No conto/ensaio “Epifania, provas, erotismo, corpo-sim, corpo-não”, parte de Ó, livro do Nuno Ramos, se manifesta em relação ao erotismo um dos simbolismos que o filósofo Gaston Bachelard identifica em A Psicanálise do Fogo. Em ambos, o nosso conhecimento sobre esse elemental tem um precedente no saber sobre o nosso físico. No primeiro, lemos:
O encaixe lubrificado dos órgãos sexuais parece ser o centro de um labirinto em que nada é alheio a nada, em que a toda curva corresponde uma outra, em que uma regência minuciosa e universal de cada detalhe nos surpreende enquanto gememos. Gememos porque experimentamos em nossa própria pele o mecanismo sutil que dá forma ao fogo, costurando sua crista ao líquido e ao gelo, que esfarela a pétala para cobri-la de escamas, que faz do pé uma sandália, dos olhos uma pálpebra, como se estojos poliédricos agasalhassem cristais incongruentes (nossas lágrimas, por exemplo). [p. 116]

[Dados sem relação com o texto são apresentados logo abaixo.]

theorem logRead (src : Src) (first : Nat) (count : Nat) : Statement (.logRead src first count) :=
  of_src _ src rfl rfl and_fst

theorem mirrorRead (src : Src) (first : Nat) (count : Nat) : Statement (.mirrorRead src first count) :=
  of_src _ src rfl rfl and_fst

theorem ledgerRead (src : Src) (first : Nat) (count : Nat) : Statement (.ledgerRead src first count) :=
  of_src _ src rfl rfl and_fst

theorem spareList (src : Src) : Statement (.spareList src) :=
  of_src _ src rfl rfl id

theorem spareApply (src : Src) (kind : Nat) (die : Nat) (index : Nat) : Statement (.spareApply src kind die index) :=
  of_src _ src rfl rfl and_fst

theorem selftest (src : Src) (die : Nat) (tile : Nat) (repeat_ : Nat) (found : List TestMiss) : Statement (.selftest src die tile repeat_ found) :=
  of_src _ src rfl rfl and_fst

theorem quarantineGrant (src : Src) (node : Nat) (token : Nat) (t : Nat) (x : Nat) : Statement (.quarantineGrant src node token t x) :=
  of_src _ src rfl rfl and_fst

theorem quarantineRelease (src : Src) : Statement (.quarantineRelease src) :=
  of_src _ src rfl rfl id

theorem healthSet (src : Src) (limit : Nat) (margin : Nat) : Statement (.healthSet src limit margin) :=
  of_src _ src rfl rfl and_fst

theorem progressRead (src : Src) (ctx : Nat) : Statement (.progressRead src ctx) :=
  of_src _ src rfl rfl and_fst

theorem progressMark (src : Src) (ctx : Nat) (action : Nat) : Statement (.progressMark src ctx action) :=
  of_src _ src rfl rfl and_fst

theorem ledgerNote (src : Src) (note : List Byte) : Statement (.ledgerNote src note) :=
  of_src _ src rfl rfl and_fst

theorem histRead (src : Src) (die : Nat) : Statement (.histRead src die) :=
  of_src _ src rfl rfl and_fst

theorem powerOn (b : BootFinds) : Statement (.powerOn b) :=
  of_neither _ rfl rfl

theorem gooseRestart (b : BootFinds) : Statement (.gooseRestart b) :=
  of_neither _ rfl rfl

theorem dieReset (d : DieId) (byCtrl : Bool) : Statement (.dieReset d byCtrl) :=
  of_neither _ rfl rfl

theorem configCommitRun (readbackOk : Bool) (repairOk : Bool) : Statement (.configCommitRun readbackOk repairOk) :=
  of_neither _ rfl rfl

theorem cfgRead (src : Src) (source : Nat) (type : Nat) (first : Nat) : Statement (.cfgRead src source type first) :=
  of_src _ src rfl rfl and_fst

theorem cfgSet (src : Src) (type : Nat) (index : Nat) (data : List Byte) (len : Nat) : Statement (.cfgSet src type index data len) :=
  of_src _ src rfl rfl and_fst

theorem cfgCommit (src : Src) (expected : Nat) : Statement (.cfgCommit src expected) :=
  of_src _ src rfl rfl and_fst

theorem cfgDiscard (src : Src) : Statement (.cfgDiscard src) :=
  of_src _ src rfl rfl id

theorem cfgStatus (src : Src) : Statement (.cfgStatus src) :=
  of_src _ src rfl rfl id

theorem ownerSet (src : Src) (modulus : List Byte) (exponent : List Byte) (count : Nat) (flags : Nat) (rsv : List Byte) (sig : List Byte) : Statement (.ownerSet src modulus exponent count flags rsv sig) :=
  of_src _ src rfl rfl and_fst

theorem idCert (src : Src) : Statement (.idCert src) :=
  of_src _ src rfl rfl id

theorem attestQuote (src : Src) (nonce : List Byte) (mask : Nat) : Statement (.attestQuote src nonce mask) :=
  of_src _ src rfl rfl and_fst

theorem measRead (src : Src) : Statement (.measRead src) :=
  of_src _ src rfl rfl id

theorem measExtend (src : Src) (digest : List Byte) : Statement (.measExtend src digest) :=
  of_src _ src rfl rfl and_fst

theorem fwWrite (src : Src) (offset : Nat) (flags : Nat) (data : List Byte) : Statement (.fwWrite src offset flags data) :=
  of_src _ src rfl rfl and_fst

theorem fwActivate (src : Src) (flags : Nat) : Statement (.fwActivate src flags) :=
  of_src _ src rfl rfl and_fst

theorem fwStatus (src : Src) : Statement (.fwStatus src) :=
  of_src _ src rfl rfl id

theorem factoryRead (src : Src) (block : Nat) : Statement (.factoryRead src block) :=
  of_src _ src rfl rfl and_fst

theorem svnRaise (src : Src) (svn : Nat) (keys : Nat) : Statement (.svnRaise src svn keys) :=
  of_src _ src rfl rfl and_fst

theorem powerSample (vin : Nat) (iin : Nat) (pin : Nat) (energy : Nat) (sustained : Bool) : Statement (.powerSample vin iin pin energy sustained) :=
  of_neither _ rfl rfl

theorem trip (cause : Fin 5) (die : DieId) : Statement (.trip cause die) :=
  of_neither _ rfl rfl

theorem pmbusPoll (answers : List PmbAnswer) : Statement (.pmbusPoll answers) :=
  of_neither _ rfl rfl

theorem pmbAlert (answers : List PmbAnswer) : Statement (.pmbAlert answers) :=
  of_neither _ rfl rfl

theorem smbusBlockRead (cmd : Nat) : Statement (.smbusBlockRead cmd) :=
  of_neither _ rfl rfl

theorem clkStatus (src : Src) (die : Nat) : Statement (.clkStatus src die) :=
  of_src _ src rfl rfl and_fst

theorem pwrStatus (src : Src) : Statement (.pwrStatus src) :=
  of_src _ src rfl rfl id

theorem powerStateSet (src : Src) (state : Nat) : Statement (.powerStateSet src state) :=
  of_src _ src rfl rfl and_fst

theorem idleTimerSet (src : Src) (us : Nat) : Statement (.idleTimerSet src us) :=
  of_src _ src rfl rfl and_fst

theorem unitSleep (src : Src) (die : Nat) (kind : Nat) (index : Nat) (state : Nat) : Statement (.unitSleep src die kind index state) :=
  of_src _ src rfl rfl and_fst

theorem thermSet (src : Src) (temp : Nat) : Statement (.thermSet src temp) :=
  of_src _ src rfl rfl and_fst

theorem tripClear (src : Src) : Statement (.tripClear src) :=
  of_src _ src rfl rfl id

theorem registerWrite (addr : Nat) (v : Word) : Statement (.registerWrite addr v) :=
  of_neither _ rfl rfl

theorem testPortInstruction (i : TestInstr) : Statement (.testPortInstruction i) :=
  of_neither _ rfl rfl

theorem pmbusRead (src : Src) (addr : Nat) (cmd : Nat) (len : Nat) (answer : Option (List Byte)) : Statement (.pmbusRead src addr cmd len answer) :=
  of_src _ src rfl rfl and_fst

theorem dieResetComplete (d : DieId) (passed : Bool) : Statement (.dieResetComplete d passed) :=
  of_neither _ rfl rfl

theorem powerTransitionComplete (b : BootFinds) : Statement (.powerTransitionComplete b) :=
  of_neither _ rfl rfl

theorem ctxSaveComplete (ctx : Nat) : Statement (.ctxSaveComplete ctx) :=
  of_neither _ rfl rfl

theorem remoteWindowRequest (d : CdId) (l : LinkId) (k : Packet) (write : Bool) (ue : Bool) : Statement (.remoteWindowRequest d l k write ue) :=
  of_packet _ k rfl rfl id

theorem oobLinkChange (up : Bool) : Statement (.oobLinkChange up) :=
  of_neither _ rfl rfl

theorem hubSnapTake : Statement (.hubSnapTake) :=
  of_neither _ rfl rfl

theorem hubSnapComplete : Statement (.hubSnapComplete) :=
  of_neither _ rfl rfl

theorem hubBankMigrationComplete : Statement (.hubBankMigrationComplete) :=
  of_neither _ rfl rfl

theorem routeCommitTakeEffect : Statement (.routeCommitTakeEffect) :=
  of_neither _ rfl rfl

theorem parentLossTimeout : Statement (.parentLossTimeout) :=
  of_neither _ rfl rfl

theorem holdoverTimeout : Statement (.holdoverTimeout) :=
  of_neither _ rfl rfl

theorem syncMarkMissed : Statement (.syncMarkMissed) :=
  of_neither _ rfl rfl

theorem mbxWatchdogExpiry : Statement (.mbxWatchdogExpiry) :=
  of_neither _ rfl rfl

theorem healthScoreCompute : Statement (.healthScoreCompute) :=
  of_neither _ rfl rfl

theorem dayRollover : Statement (.dayRollover) :=
  of_neither _ rfl rfl

theorem qRequestRepeat : Statement (.qRequestRepeat) :=
  of_neither _ rfl rfl

theorem quarantineTakeEffect : Statement (.quarantineTakeEffect) :=
  of_neither _ rfl rfl

theorem tokenLapse : Statement (.tokenLapse) :=
  of_neither _ rfl rfl

theorem logIntake : Statement (.logIntake) :=
  of_neither _ rfl rfl

theorem mirrorCopy : Statement (.mirrorCopy) :=
  of_neither _ rfl rfl

theorem ledgerRecordWrite : Statement (.ledgerRecordWrite) :=
  of_neither _ rfl rfl

theorem claimWindowClose : Statement (.claimWindowClose) :=
  of_neither _ rfl rfl

theorem refclkLoss : Statement (.refclkLoss) :=
  of_neither _ rfl rfl

theorem refclkReturn : Statement (.refclkReturn) :=
  of_neither _ rfl rfl

theorem inputPowerLoss : Statement (.inputPowerLoss) :=
  of_neither _ rfl rfl

theorem insertionLevelStep : Statement (.insertionLevelStep) :=
  of_neither _ rfl rfl

theorem modEnRise : Statement (.modEnRise) :=
  of_neither _ rfl rfl

theorem modEnFall : Statement (.modEnFall) :=
  of_neither _ rfl rfl

theorem smbusAlertResponse : Statement (.smbusAlertResponse) :=
  of_neither _ rfl rfl

theorem fabricTimeUnitFailure : Statement (.fabricTimeUnitFailure) :=
  of_neither _ rfl rfl

end Sys2Proof.Laws.Rows
end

Nuno Ramos se refere ao “mecanismo sutil que dá forma ao fogo”, presente “na nossa própria pele”. E é nessa identificação entre corpo e comburente que Bachelard encontra nosso entendimento ancestral do que é o fogo:
In the first place it must be recognized that rubbing is a highly sexualized experience. Merely by glancing through the psychological documents amassed by classical psychoanalysis one will have no difficulty in convincing oneself of this fact. Secondly, one need only make a systematic study of the items of information gained by a special psychoanalysis of the impressions pertaining to heat, to be convinced that the objective attempt to produce fire by rubbing is suggested by entirely intimate experiences. In any case, it is in this direction that the circuit between the phenomenon of fire and its reproduction is the shortest. The love act is the first scientific hypothesis about the objective reproduction of fire. Prometheus is a vigorous lover rather than an intelligent philosopher, and the vengeance of the gods is the vengeance of the jealous husband. [p. 13-14]
Nesse momento de A Psicanálise do Fogo, Bachelard investiga qual a relação de um homem primitivo ideal em relação ao fogo, desde os desencadeados pelo acaso até os criados por esses humanos. Como lhes teria ocorrido a ideia de produzir o que lhes pareceria tão transcendente e irregular? A ideia, para o filósofo, surgiria dessa relação que temos com nossa carne: com a fricção, com o gesto repetido, geramos calor em nós mesmos. É assim que “o ato de amor é a primeira hipótese científica no que se refere à reprodução do fogo”, é assim que Prometeu, em vez de ladrão astuto, é um “amante vigoroso” — pois se transfere isso que aprendemos no prazer à manipulação da natureza.